TASK GOAL:
Your answer must be the records below, printed exactly.

-------- STUDY MATERIAL

-- ==== Sys2Proof/Tests/Slice0.lean ====
section
/-!
SUPPORT. Tests/Slice0.lean: tests on single steps, and for each statement a concrete state and operands that meet its hypotheses.
-/
namespace Sys2Proof.Tests
open Sys2Proof.Machine
set_option Elab.async false


/-! ### Operands -/

/-- An entry of the device's own. -/
def hdr0 : EntryHdr := ⟨.internal, 1, false, 7⟩
/-- An access of port A to the PF's registers. -/
def acc (off : Nat) : RegAccess := ⟨.portA, .pf, false, off, 4⟩
/-- Operands that fit their fields: a session command, a message, a turn and so on. -/
def cmd0 : SesCmd := ⟨hdr0, 0x500, false, false, false, false, 0, 0, 0, 0, 0, 0, 0⟩
/-- The same. -/
def msg0 : SesMsg := ⟨1, 0x20, false, false, 0x500, 3, 0, 0, 0, 0, 0⟩
/-- The same. -/
def turn0 : TurnEntry := ⟨hdr0, 0x500, 0, 0, 0, false, 9, 0, [], 2, 1, 8, 0, 0, false, false, false, false, 0, 0, 0, 0, 0⟩
/-- The same. -/
def req0 (op : Nat) : PoolReq := ⟨op, 0, 5, 77, 1, 1, 0, 4, 1, 8, 0xAB, [1, 2, 3, 4, 5, 6, 7, 8], true⟩
/-- The same. -/
def ext0 : ExtentCmd := ⟨hdr0, 5, 1, 3, 1, 65536, 0⟩
/-- The same. -/
def queue0 : QueueSpec := ⟨600, 1, 0, 0, 4, 12, 0, 0x10000, 0x20000, 0x30000, 1, 0, 0⟩
/-- The same. -/
def chan0 : SecChannel := ⟨2, .pf, 1⟩
/-- The same. -/
def tok0 : DebugToken := ⟨0x5443, 1, 0, 0, ⟨0, 0, 0, true, true, 0⟩⟩
/-- The same. -/
def frame0 : LinkFrame := ⟨0, 1, 0, 0, 0, 0, false, false⟩

/-! ### A device in service -/

/-- An administration entry of the baseboard controller. -/
def hdrM : EntryHdr := ⟨.mctp, 1, false, 7⟩

/-- A SOLO chip in service, owned by the baseboard controller, with one administration entry that has come over MCTP. -/
def svc : Dev :=
  let d : Dev := (((Dev.reset.put Reg.PWR_BOOT.mode 1).put Reg.OWN_STATE.owner 3).put Reg.OWN_STATE.state 1).put Reg.OWN_CFG.priority 0x1B
  { d with mctp := ⟨true, 8, [hdrM], [hdrM]⟩ }

/-- The machine with a device changed from `svc`, and nothing in memory. -/
def sv (f : Dev → Dev) : State := { State.reset with dev := f svc }

/-- Sector 0 present, with four cores, tier 0, four chunks and a unit of tier 2, the session IDs to 0xFFFF and room for 100 Buoys. -/
def sec0 (d : Dev) : Dev :=
  let d : Dev := { d with comp := { d.comp with cur := ⟨1, [⟨true, false, false, 15, 16, 0, 4, 1, 1⟩], [(0, [0, 1, 2, 3])], [(0, [0])]⟩ } }
  ((d.setCom (Reg.SES_IDBASE.base 0).key 1).setCom (Reg.SES_IDLIM.limit 0).key 0xFFFF).setCom (Reg.SES_QUOTA.max_buoys 0).key 100

/-- The Buoy of session 0x500 in a state. -/
def buoy0 (st : Nat) : Buoy := Buoy.fresh 0x500 0 1 st

/-- Sector 0 with session 0x500 in a state. -/
def ses0 (st : Nat) (d : Dev) : Dev :=
  let d : Dev := sec0 d
  { d with ses := { d.ses with buoys := [(0, buoy0 st)], moors := [(0x500, Moor.empty)] } }

/-- An operation of a session command on session 0x500. -/
def op0 (op : Nat) (pass : Pass) : SesOp := { SesOp.start op { cmd0 with hdr := hdrM } none (slotFor op 3) 0 true with seq := 3, pass := pass }

/-- Sector 0 with session 0x500 in a state and an operation on it. -/
def ops0 (st op : Nat) (pass : Pass) (d : Dev) : Dev :=
  let d : Dev := ses0 st d
  { d with ses := { d.ses with ops := [(0x500, op0 op pass)] } }

/-- The same chip as a BODY of its group. -/
def body (d : Dev) : Dev := d.put Reg.GLB_ROLE.role 2

/-- An operand that a command does not use, and one of one element of a format in a core's SRAM. -/
def noOpnd : Operand := ⟨0, 15, 0, 0, 0, 0, 0, 0⟩
/-- The same. -/
def opnd (addr format : Nat) : Operand := ⟨addr, 0, format, 1, 1, 16, 8, 4⟩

----------------

EXPECTED ANSWER:
-- ==== Sys2Proof/Tests/Slice0.lean ====
section
/-!
SUPPORT. Tests/Slice0.lean: tests on single steps, and for each statement a concrete state and operands that meet its hypotheses.
-/
namespace Sys2Proof.Tests
open Sys2Proof.Machine
set_option Elab.async false


/-! ### Operands -/

/-- An entry of the device's own. -/
def hdr0 : EntryHdr := ⟨.internal, 1, false, 7⟩
/-- An access of port A to the PF's registers. -/
def acc (off : Nat) : RegAccess := ⟨.portA, .pf, false, off, 4⟩
/-- Operands that fit their fields: a session command, a message, a turn and so on. -/
def cmd0 : SesCmd := ⟨hdr0, 0x500, false, false, false, false, 0, 0, 0, 0, 0, 0, 0⟩
/-- The same. -/
def msg0 : SesMsg := ⟨1, 0x20, false, false, 0x500, 3, 0, 0, 0, 0, 0⟩
/-- The same. -/
def turn0 : TurnEntry := ⟨hdr0, 0x500, 0, 0, 0, false, 9, 0, [], 2, 1, 8, 0, 0, false, false, false, false, 0, 0, 0, 0, 0⟩
/-- The same. -/
def req0 (op : Nat) : PoolReq := ⟨op, 0, 5, 77, 1, 1, 0, 4, 1, 8, 0xAB, [1, 2, 3, 4, 5, 6, 7, 8], true⟩
/-- The same. -/
def ext0 : ExtentCmd := ⟨hdr0, 5, 1, 3, 1, 65536, 0⟩
/-- The same. -/
def queue0 : QueueSpec := ⟨600, 1, 0, 0, 4, 12, 0, 0x10000, 0x20000, 0x30000, 1, 0, 0⟩
/-- The same. -/
def chan0 : SecChannel := ⟨2, .pf, 1⟩
/-- The same. -/
def tok0 : DebugToken := ⟨0x5443, 1, 0, 0, ⟨0, 0, 0, true, true, 0⟩⟩
/-- The same. -/
def frame0 : LinkFrame := ⟨0, 1, 0, 0, 0, 0, false, false⟩

/-! ### A device in service -/

/-- An administration entry of the baseboard controller. -/
def hdrM : EntryHdr := ⟨.mctp, 1, false, 7⟩

/-- A SOLO chip in service, owned by the baseboard controller, with one administration entry that has come over MCTP. -/
def svc : Dev :=
  let d : Dev := (((Dev.reset.put Reg.PWR_BOOT.mode 1).put Reg.OWN_STATE.owner 3).put Reg.OWN_STATE.state 1).put Reg.OWN_CFG.priority 0x1B
  { d with mctp := ⟨true, 8, [hdrM], [hdrM]⟩ }

/-- The machine with a device changed from `svc`, and nothing in memory. -/
def sv (f : Dev → Dev) : State := { State.reset with dev := f svc }

/-- Sector 0 present, with four cores, tier 0, four chunks and a unit of tier 2, the session IDs to 0xFFFF and room for 100 Buoys. -/
def sec0 (d : Dev) : Dev :=
  let d : Dev := { d with comp := { d.comp with cur := ⟨1, [⟨true, false, false, 15, 16, 0, 4, 1, 1⟩], [(0, [0, 1, 2, 3])], [(0, [0])]⟩ } }
  ((d.setCom (Reg.SES_IDBASE.base 0).key 1).setCom (Reg.SES_IDLIM.limit 0).key 0xFFFF).setCom (Reg.SES_QUOTA.max_buoys 0).key 100

/-- The Buoy of session 0x500 in a state. -/
def buoy0 (st : Nat) : Buoy := Buoy.fresh 0x500 0 1 st

/-- Sector 0 with session 0x500 in a state. -/
def ses0 (st : Nat) (d : Dev) : Dev :=
  let d : Dev := sec0 d
  { d with ses := { d.ses with buoys := [(0, buoy0 st)], moors := [(0x500, Moor.empty)] } }

/-- An operation of a session command on session 0x500. -/
def op0 (op : Nat) (pass : Pass) : SesOp := { SesOp.start op { cmd0 with hdr := hdrM } none (slotFor op 3) 0 true with seq := 3, pass := pass }

/-- Sector 0 with session 0x500 in a state and an operation on it. -/
def ops0 (st op : Nat) (pass : Pass) (d : Dev) : Dev :=
  let d : Dev := ses0 st d
  { d with ses := { d.ses with ops := [(0x500, op0 op pass)] } }

/-- The same chip as a BODY of its group. -/
def body (d : Dev) : Dev := d.put Reg.GLB_ROLE.role 2

/-- An operand that a command does not use, and one of one element of a format in a core's SRAM. -/
def noOpnd : Operand := ⟨0, 15, 0, 0, 0, 0, 0, 0⟩
/-- The same. -/
def opnd (addr format : Nat) : Operand := ⟨addr, 0, format, 1, 1, 16, 8, 4⟩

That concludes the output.